Always nice to cut through the hype and see how things really work. I knew Docker used namespacing for some quasi-virtualization, but was wary of using it because I haven't had time to dissect it on my own. You're a good writer, able to get a lot of information across in an engaging way.
See: https://groups.google.com/d/msg/golang-nuts/fzr3pebUBBM/Ehat...
If anyone's interested in hosting and/or filming an updated version of this talk, drop me a line! My email is in my profile.
Since the slides also mention that you can use Docker images with a systemd-nspawn/machinectl setup it would be great if they soon supported the v2 Docker Registry and image format which actually does use content-addressable hashes for images.
Thanks for catching that - I've updated it.
> Since the slides also mention that you can use Docker images with a systemd-nspawn/machinectl setup it would be great if they soon supported the v2 Docker Registry and image format which actually does use content-addressable hashes for images.
I haven't used the v2 registry, so I don't know if systemd (machinectl) supports this yet, but I imagine they will soon if they don't already.
Is there an ecosystem around LXC that provides things like Flynn?
I can do it all myself, but I can't do it, my development job, and be home for dinner at night. Like most tools today, the value is in the ecosystem, not the tool itself.
Users can then decide how they want to deploy. Docker takes that base container and adds layers of aufs, constrains the container OS template to single app by modifying the container OS's init, gives you the dockerfile and focuses on deploy centric functionality with immutability idempotency etc, and this makes it much more complex to use than LXC. Its a use case built on Linux containers, not containers itself.
LXC is not 'low level kernel capabilities' [1] as Docker misleadingly refers to it on it's website. This has resulted in a lot of confusion about LXC in the Docker ecosystem with folks thinking its 'difficult to use' or 'just low level stuff'. A tad unfair to LXC given Docker was based on it till 0.9 and knew exactly what it was, and is as accurate as referring to docker or nspawn as low level capabilities.
That would be kernel namespaces and cgroups that LXC uses to give end user containers, like Docker uses post 0.9 directly with libcontainer and systemd-nspawn uses for its containers.
Docker builds on containers to deliver additional functionality. There is an additional cost in complexity but if that is your use case the trade off may be worth it, but for other use cases the complexity may be overkill.
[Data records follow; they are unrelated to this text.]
/-- The types of cvt in the order of their codes (R133). -/
inductive CT where
  | i32 | n32 | i64 | n64 | i16 | n16 | i8 | n8 | f32 | f16 | bf16 | f64
  deriving DecidableEq, Repr, Inhabited

/-- Scopes (R183). -/
inductive Scope where
  | warp | block | gang | sheet | device | system
  deriving DecidableEq, Repr, Inhabited

/-- Orders (R184). -/
inductive Ord where
  | plain | rlx | acq | rel | ar | sc
  deriving DecidableEq, Repr, Inhabited

/-- Widths of a memory access in the order of the codes of W (R209). -/
inductive MW where
  | n8 | i8 | n16 | i16 | b32 | b64 | b128 | i32
  deriving DecidableEq, Repr, Inhabited

/-- Atomic operations in the order of AOP (R220). -/
inductive AOp where
  | addI32 | addI64 | addF32 | addF16x2 | addBf16x2 | minI32 | minN32 | maxI32 | maxN32 | minF32 | maxF32
  | and | or | xor | exch32 | exch64
  deriving DecidableEq, Repr, Inhabited

/-! Shapes of the arithmetic instructions: guard, destination, one to three sources, modifiers. -/

/-- One source. -/
structure Op1 (μ : Type) where
  g : Guard
  d : Dst
  a : Src
  m : μ
  deriving DecidableEq, Repr, Inhabited

/-- Two sources. -/
structure Op2 (μ : Type) where
  g : Guard
  d : Dst
  a : Src
  b : Src
  m : μ
  deriving DecidableEq, Repr, Inhabited

/-- Three sources. -/
structure Op3 (μ : Type) where
  g : Guard
  d : Dst
  a : Src
  b : Src
  c : Src
  m : μ
  deriving DecidableEq, Repr, Inhabited

/-- TY and SAT (R88). -/
structure IntM where
  ty : Ty
  sat : Bool
  deriving DecidableEq, Repr, Inhabited

/-- shf: TY and X = .l (R99). -/
structure ShfM where
  ty : Ty
  l : Bool
  deriving DecidableEq, Repr, Inhabited

/-- lea: reading of idx (n32 when set) and SH (R109). -/
structure LeaM where
  n32 : Bool
  sh : Fin 4
  deriving DecidableEq, Repr, Inhabited

/-- idot4, idot2, tacc: SAT, X (.hi), .ua, .ub (R110). -/
structure DotM where
  sat : Bool
  hi : Bool
  ua : Bool
  ub : Bool
  deriving DecidableEq, Repr, Inhabited

/-- The floating modifier byte (R111). -/
structure FM where
  ft : FT
  rm : RM
  f5 : Bool
  f6 : Bool
  deriving DecidableEq, Repr, Inhabited

/-- addc, subb (R97). -/
structure CarryI where
  g : Guard
  d : Dst
  a : Src
  b : Src
  pc : Fin 8
  ty : Ty
  ci : Bool
  deriving DecidableEq, Repr, Inhabited

/-- setp (R103). `pc` is 0 when `comb` is none. -/
structure SetpI where
  g : Guard
  pd : Fin 8
  a : Src
  b : Src
  cc : Cmp
  ty : Ty
  comb : Comb
  pc : Fin 8
  deriving DecidableEq, Repr, Inhabited

/-- sel (R104). -/
structure SelI where
  g : Guard
  d : Dst
  a : Src
  b : Src
  pc : Fin 8
  ty : Ty
  deriving DecidableEq, Repr, Inhabited

/-- pfn (R105). -/
structure PfnI where
  g : Guard
  pd : Fin 8
  pa : Fin 8
  pb : Fin 8
  pc : Fin 8
  lut : BitVec 8
  deriving DecidableEq, Repr, Inhabited

/-- movp (R107, X = 0). -/
structure MovpI where
  g : Guard
  d : Dst
  pa : Fin 8
  deriving DecidableEq, Repr, Inhabited

/-- movp.to (R107, X = 1). -/
structure MovpToI where
  g : Guard
  pd : Fin 8
  a : Src
  deriving DecidableEq, Repr, Inhabited

/-- sethi20 and sethi20.pc (R108). -/
structure SethiI where
  g : Guard
  sd : Fin 64
  imm : BitVec 20
  deriving DecidableEq, Repr, Inhabited

/-- fsetp (R116). -/
structure FsetpI where
  g : Guard
  pd : Fin 8
  a : Src
  b : Src
  cc : FCmp
  ft : FT
  comb : Comb
  pc : Fin 8
  deriving DecidableEq, Repr, Inhabited

/-- fclass (R117). -/
structure FclassI where
  g : Guard
  pd : Fin 8
  a : Src
  mask : Src
  ft : FT
  deriving DecidableEq, Repr, Inhabited

/-- xren (R129): length code N of d and a, 1 to 3 for x2 to x4. -/
structure XrenI where
  g : Guard
  d : Fin 256
  a : Fin 256
  t : XT
  na : Fin 4
  deriving DecidableEq, Repr, Inhabited

/-- xcmpr (R129). -/
structure XcmprI where
  g : Guard
  d : Fin 256
  a : Fin 256
  t : XT
  na : Fin 4
  nd : Fin 4
  rm : RM
  deriving DecidableEq, Repr, Inhabited

/-- xcmp (R131). -/
structure XcmpI where
  g : Guard
  pd : Fin 8
  a : Fin 256
  b : Fin 256
  t : XT
  na : Fin 4
  cc : Cmp
  deriving DecidableEq, Repr, Inhabited

/-- xadd (R130): NB 0 reads b as one word. -/
structure XaddI where
  g : Guard
  d : Fin 256
  a : Fin 256
  b : Src
  t : XT
  na : Fin 4
  nb : Fin 4
  deriving DecidableEq, Repr, Inhabited

/-- xmul.w (R130). -/
structure XmulI where
  g : Guard
  d : Fin 256
  a : Fin 256
  b : Src
  t : XT
  na : Fin 4
  deriving DecidableEq, Repr, Inhabited

/-- cvt (R133): DT, ST, RM, SAT. -/
structure CvtM where
  dt : CT
  st : CT
  rm : RM
  sat : Bool
  deriving DecidableEq, Repr, Inhabited

/-- The direction of cvt.n with what only that direction has (R135). -/
inductive CvtNDir where
  | narrow (b : Src) (mode : RM) (ovf : Bool) (hi : Bool)
  | widen (sel : Fin 4)
  deriving DecidableEq, Repr, Inhabited

/-- cvt.n (R135): `e5m2` is NF, `wf` the wide format. -/
structure CvtNI where
  g : Guard
  d : Dst
  a : Src
  e5m2 : Bool
  wf : XT
  dir : CvtNDir
  deriving DecidableEq, Repr, Inhabited

/-- cvt.sr (R136): to a lone 16-bit word, or two bytes. -/
inductive CvtSrTo where
  | f16 | bf16
  | byte (e5m2 : Bool) (b : Src) (ovf : Bool) (hi : Bool)
  deriving DecidableEq, Repr, Inhabited

/-- cvt.sr (R136). -/
structure CvtSrI where
  g : Guard
  d : Dst
  a : Src
  c : Src
  dest : CvtSrTo
  deriving DecidableEq, Repr, Inhabited

/-- cvt.blk, decoding (R137, R138). -/
structure CvtBlkDecI where
  g : Guard
  d : Fin 256
  a : Src
  sc : Fin 256
  nf : NF
  sel : Fin 4
  deriving DecidableEq, Repr, Inhabited

/-- cvt.blk, encoding (R137, R139). -/
structure CvtBlkEncI where
  g : Guard
  d : Dst
  a : Fin 256
  sc : Fin 256
  nf : NF
  sel : Fin 4
  auto : Bool
  rm : RM
  ovf : Bool
  deriving DecidableEq, Repr, Inhabited

/-- cvt.x2 (R132): FP64 to x2.f32, or back in a mode. -/
inductive CvtX2I where
  | toX2 (g : Guard) (d : Fin 256) (a : Src)
  | toF64 (g : Guard) (d : Fin 256) (a : Fin 256) (mode : RM)
  deriving DecidableEq, Repr, Inhabited

/-- unpk.t3 (R142). -/
structure UnpkI where
  g : Guard
  d : Fin 256
  a : Src
  pd : Option (Fin 8)
  deriving DecidableEq, Repr, Inhabited

/-- The forms of pack (R140). -/
inductive PackP where
  | f16x2 (mode : RM) | bf16x2 (mode : RM) | i16x2 (sat : Bool) | n16x2 (sat : Bool)
  | i8 (sat hi : Bool) | n8 (sat hi : Bool)
  deriving DecidableEq, Repr, Inhabited

/-- The forms of unpack (R141), with the element selected. -/
inductive UnpackP where
  | f16 (sel : Fin 2) | bf16 (sel : Fin 2) | i16 (sel : Fin 2) | n16 (sel : Fin 2) | i8 (sel : Fin 4) | n8 (sel : Fin 4)
  deriving DecidableEq, Repr, Inhabited

/-- The modes of xlane (R300). -/
inductive XlaneMode where
  | idx | sh | rot | flip
  deriving DecidableEq, Repr, Inhabited

/-- xlane (R300): segment width 32 >> seg. -/
structure XlaneI where
  g : Guard
  d : Fin 256
  a : Fin 256
  b : Src
  mode : XlaneMode
  seg : Fin 6
  pd : Option (Fin 8)
  deriving DecidableEq, Repr, Inhabited

/-- nbr (R301). -/
structure NbrI where
  g : Guard
  d : Fin 256
  a : Fin 256
  n : Src
  above : Bool
  pd : Option (Fin 8)
  deriving DecidableEq, Repr, Inhabited

/-- The forms of lvote with their destinations (R302). -/
inductive VoteOp where
  | and (pd : Fin 8) | or (pd : Fin 8) | same (pd : Fin 8) | xor (pd : Fin 8)
  | maskV (d : Fin 256) | maskS (d : Fin 64)
  deriving DecidableEq, Repr, Inhabited

/-- lvote (R302). -/
structure LvoteI where
  g : Guard
  op : VoteOp
  pa : Fin 8
  na : Bool
  deriving DecidableEq, Repr, Inhabited

/-- Modes of mpopc (R303). -/
inductive PopcMode where
  | excl | incl | tot
  deriving DecidableEq, Repr, Inhabited

/-- mpopc (R303). -/
structure MpopcI where
  g : Guard
  d : Dst
  pa : Fin 8
  mode : PopcMode
  na : Bool
  deriving DecidableEq, Repr, Inhabited

/-- Modes of lmatch (R304). -/
inductive MatchMode where
  | grp | uni (pd : Option (Fin 8)) | lead
  deriving DecidableEq, Repr, Inhabited

/-- lmatch (R304). -/
structure LmatchI where
  g : Guard
  d : Fin 256
  a : Fin 256
  w64 : Bool
  mode : MatchMode
  deriving DecidableEq, Repr, Inhabited

/-- Offset and extension of a memory form (R205, R206). `long` is the 128-bit form. `sbc` 0 names no counter, n + 1
names sb n. -/
structure Ext where
  long : Bool
  off : Int
  sbc : Fin 7
  scope : Scope
  cp : Fin 4
  deriving DecidableEq, Repr, Inhabited

/-- stc (R305): with `ri`, the slot destination. -/
structure StcI where
  g : Guard
  ri : Option (Fin 256)
  q : Fin 64
  base : Fin 64
  data : Src
  w : MW
  x : Ext
  deriving DecidableEq, Repr, Inhabited

/-- ld, lds, ldgs, ldl (R210): IP and the index scale 2^sc as R209. -/
structure LoadI where
  g : Guard
  d : Dst
  base : ABase
  idx : ABase
  sc : Fin 4
  ip : Bool
  w : MW
  ord : Ord
  x : Ext
  deriving DecidableEq, Repr, Inhabited

/-- st, sts, stgs, stl (R210, R212). -/
structure StoreI where
  g : Guard
  data : Src
  base : ABase
  idx : ABase
  sc : Fin 4
  ip : Bool
  w : MW
  ord : Ord
  x : Ext
  deriving DecidableEq, Repr, Inhabited

/-- ldk (R214). -/
structure LdkI where
  g : Guard
  d : Dst
  win : Fin 8
  idx : ABase
  sc : Fin 4
  w : MW
  x : Ext
  deriving DecidableEq, Repr, Inhabited

/-- pref (R216). -/
structure PrefI where
  g : Guard
  base : ABase
  idx : ABase
  sc : Fin 4
  ip : Bool
  llc : Bool
  x : Ext
  deriving DecidableEq, Repr, Inhabited

/-- Bank modes (R177). -/
inductive BankMode where
  | scratch | cache | fifo
  deriving DecidableEq, Repr, Inhabited

/-- bankcfg (R217). -/
structure BankcfgI where
  g : Guard
  first : Src
  count : Src
  mode : BankMode
  long : Bool
  deriving DecidableEq, Repr, Inhabited

/-- fifo.push (R218). -/
structure FifoPushI where
  g : Guard
  bank : Src
  data : Src
  long : Bool
  deriving DecidableEq, Repr, Inhabited

/-- fifo.pop (R218). -/
structure FifoPopI where
  g : Guard
  d : Fin 256
  bank : Src
  long : Bool
  deriving DecidableEq, Repr, Inhabited

/-- atom, atoms (R219): `d` is a vector register or, with a uniform address, a scalar. -/
structure AtomI where
  g : Guard
  d : Dst
  base : ABase
  idx : ABase
  op : AOp
  ord : Ord
  x : Ext
  deriving DecidableEq, Repr, Inhabited

/-- red, reds (R219). -/
structure RedI where
  g : Guard
  data : Src
  base : ABase
  idx : ABase
  op : AOp
  ord : Ord
  x : Ext
  deriving DecidableEq, Repr, Inhabited

/-- cas, cass (R221). -/
structure CasI where
  g : Guard
  d : Fin 256
  base : ABase
  idx : ABase
  w64 : Bool
  ord : Ord
  x : Ext
  deriving DecidableEq, Repr, Inhabited

/-- The pair types of catom (R222). -/
inductive PairT where
  | f32 | bf16 | bf16f32
  deriving DecidableEq, Repr, Inhabited

/-- catom.add (R222). -/
structure CatomI where
  g : Guard
  d : Fin 256
  base : ABase
  delta : ABase
  pt : PairT
  pd : Option (Fin 8)
  ord : Ord
  x : Ext
  deriving DecidableEq, Repr, Inhabited

/-- fence (R225). -/
structure FenceI where
  g : Guard
  ord : Ord
  scope : Scope
  deriving DecidableEq, Repr, Inhabited

/-- bar.init (R228). -/
structure BarInitI where
  g : Guard
  obj : Fin 64
  count : Src
  scratch : Bool
  scope : Scope
  long : Bool
  deriving DecidableEq, Repr, Inhabited

/-- bar.arrive (R229). -/
structure BarArriveI where
  g : Guard
  obj : Fin 64
  count : Src
  bytes : Src
  scratch : Bool
  scope : Scope
  long : Bool
  sbc : Fin 7
  deriving DecidableEq, Repr, Inhabited

/-- bar.wait (R230). -/
structure BarWaitI where
  g : Guard
  obj : Fin 64
  par : Src
  scratch : Bool
  scope : Scope
  long : Bool
  deriving DecidableEq, Repr, Inhabited

/-- bar.test (R230). -/
structure BarTestI where
  g : Guard
  pd : Fin 8
  obj : Fin 64
  par : Src
  scratch : Bool
  scope : Scope
  long : Bool
  deriving DecidableEq, Repr, Inhabited

/-- waitc (R231). -/
structure WaitcI where
  g : Guard
  ctr : Fin 64
  value : Src
  scope : Scope
  deriving DecidableEq, Repr, Inhabited

/-- signal (R232). -/
structure SignalI where
  g : Guard
  ctr : Fin 64
  value : Src
  scope : Scope
  long : Bool
  sbc : Fin 7
  deriving DecidableEq, Repr, Inhabited

/-- waitsb (R233). -/
structure WaitsbI where
  g : Guard
  sb : Fin 6
  n : Src
  deriving DecidableEq, Repr, Inhabited

/-- pause (R234). -/
structure PauseI where
  g : Guard
  n : Src
  deriving DecidableEq, Repr, Inhabited

/-- bra (R289): off24 in words. -/
structure BraI where
  g : Guard
  off : BitVec 24
  deriving DecidableEq, Repr, Inhabited

/-- brx, ret (R290, R292). -/
structure JumpI where
  g : Guard
  target : ABase
  deriving DecidableEq, Repr, Inhabited

/-- call (R291). -/
structure CallI where
  g : Guard
  link : Fin 256
  off : BitVec 24
  deriving DecidableEq, Repr, Inhabited

/-- callx (R291). -/
structure CallxI where
  g : Guard
  link : Fin 256
  target : ABase
  deriving DecidableEq, Repr, Inhabited

/-- An instruction with a guard alone: exit, nop, tret, migr.home, tlbi.all, rgn.end. -/
structure PlainI where
  g : Guard
  deriving DecidableEq, Repr, Inhabited

/-- jopen (R296). -/
structure JopenI where
  g : Guard
  j : Fin 16
  mask : Option Src
  deriving DecidableEq, Repr, Inhabited

/-- jenter, jquit, jwait, jfree (R296). -/
structure JsetI where
  g : Guard
  j : Fin 16
  deriving DecidableEq, Repr, Inhabited

/-- jsave, jload (R296, R298). -/
structure JmemI where
  g : Guard
  j : Fin 16
  base : Fin 64
  slot : Src
  deriving DecidableEq, Repr, Inhabited

/-- The operand formats of mma in the order of their codes (R162). -/
inductive MF where
  | bf16 | f16 | e4m3 | e5m2 | i8 | n8 | e2m1
  deriving DecidableEq, Repr, Inhabited

/-- mma (R162): scale records with .sc, token. -/
structure MmaI where
  g : Guard
  d : Fin 8
  sa : Fin 64
  sb : Fin 64
  af : MF
  bf : MF
  ck : Bool
  scale : Option (Fin 64 × Fin 64)
  tk : Option (Fin 64)
  deriving DecidableEq, Repr, Inhabited

/-- mma.res (R162): as mma, with the residual tile. -/
structure MmaResI where
  m : MmaI
  r : Fin 8
  deriving DecidableEq, Repr, Inhabited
You can simply make a VM image of LXC installed and you have boot2lxc, the vast ecosystem of orchestration technology that works in VMs and systems works in LXC, you don't need specific tools to be designed just for LXC. its not opinionated or exclusive like the tools built around the Docker ecosystem that are finely focussed on a specific use case and typically support Docker only.
It uses the docker equivalent of "net=host" (which provides better performance at the cost of isolation), and the disk is pointing at a shared "changeroot" on disk, instead of at a layered FS.
Both of these can be better isolated with natted interfaces and a `btrfs` (which has its own reliability issues) layered image, but they are not what you expect by default.
"But, you NEED to run the installer on that (bare metal) server!" Nope, I can just boot from knoppix (remember?) and mount the disk and run debootstrap on it.
Every so often I run into programmers and sysadmins that believe these things are a kind of magic. They're not. They're just files on a disk.
Love this presentation. Thank you!
edit: s/mount knoppix/boot from knoppix/
http://www.freedesktop.org/software/systemd/man/machinectl.h...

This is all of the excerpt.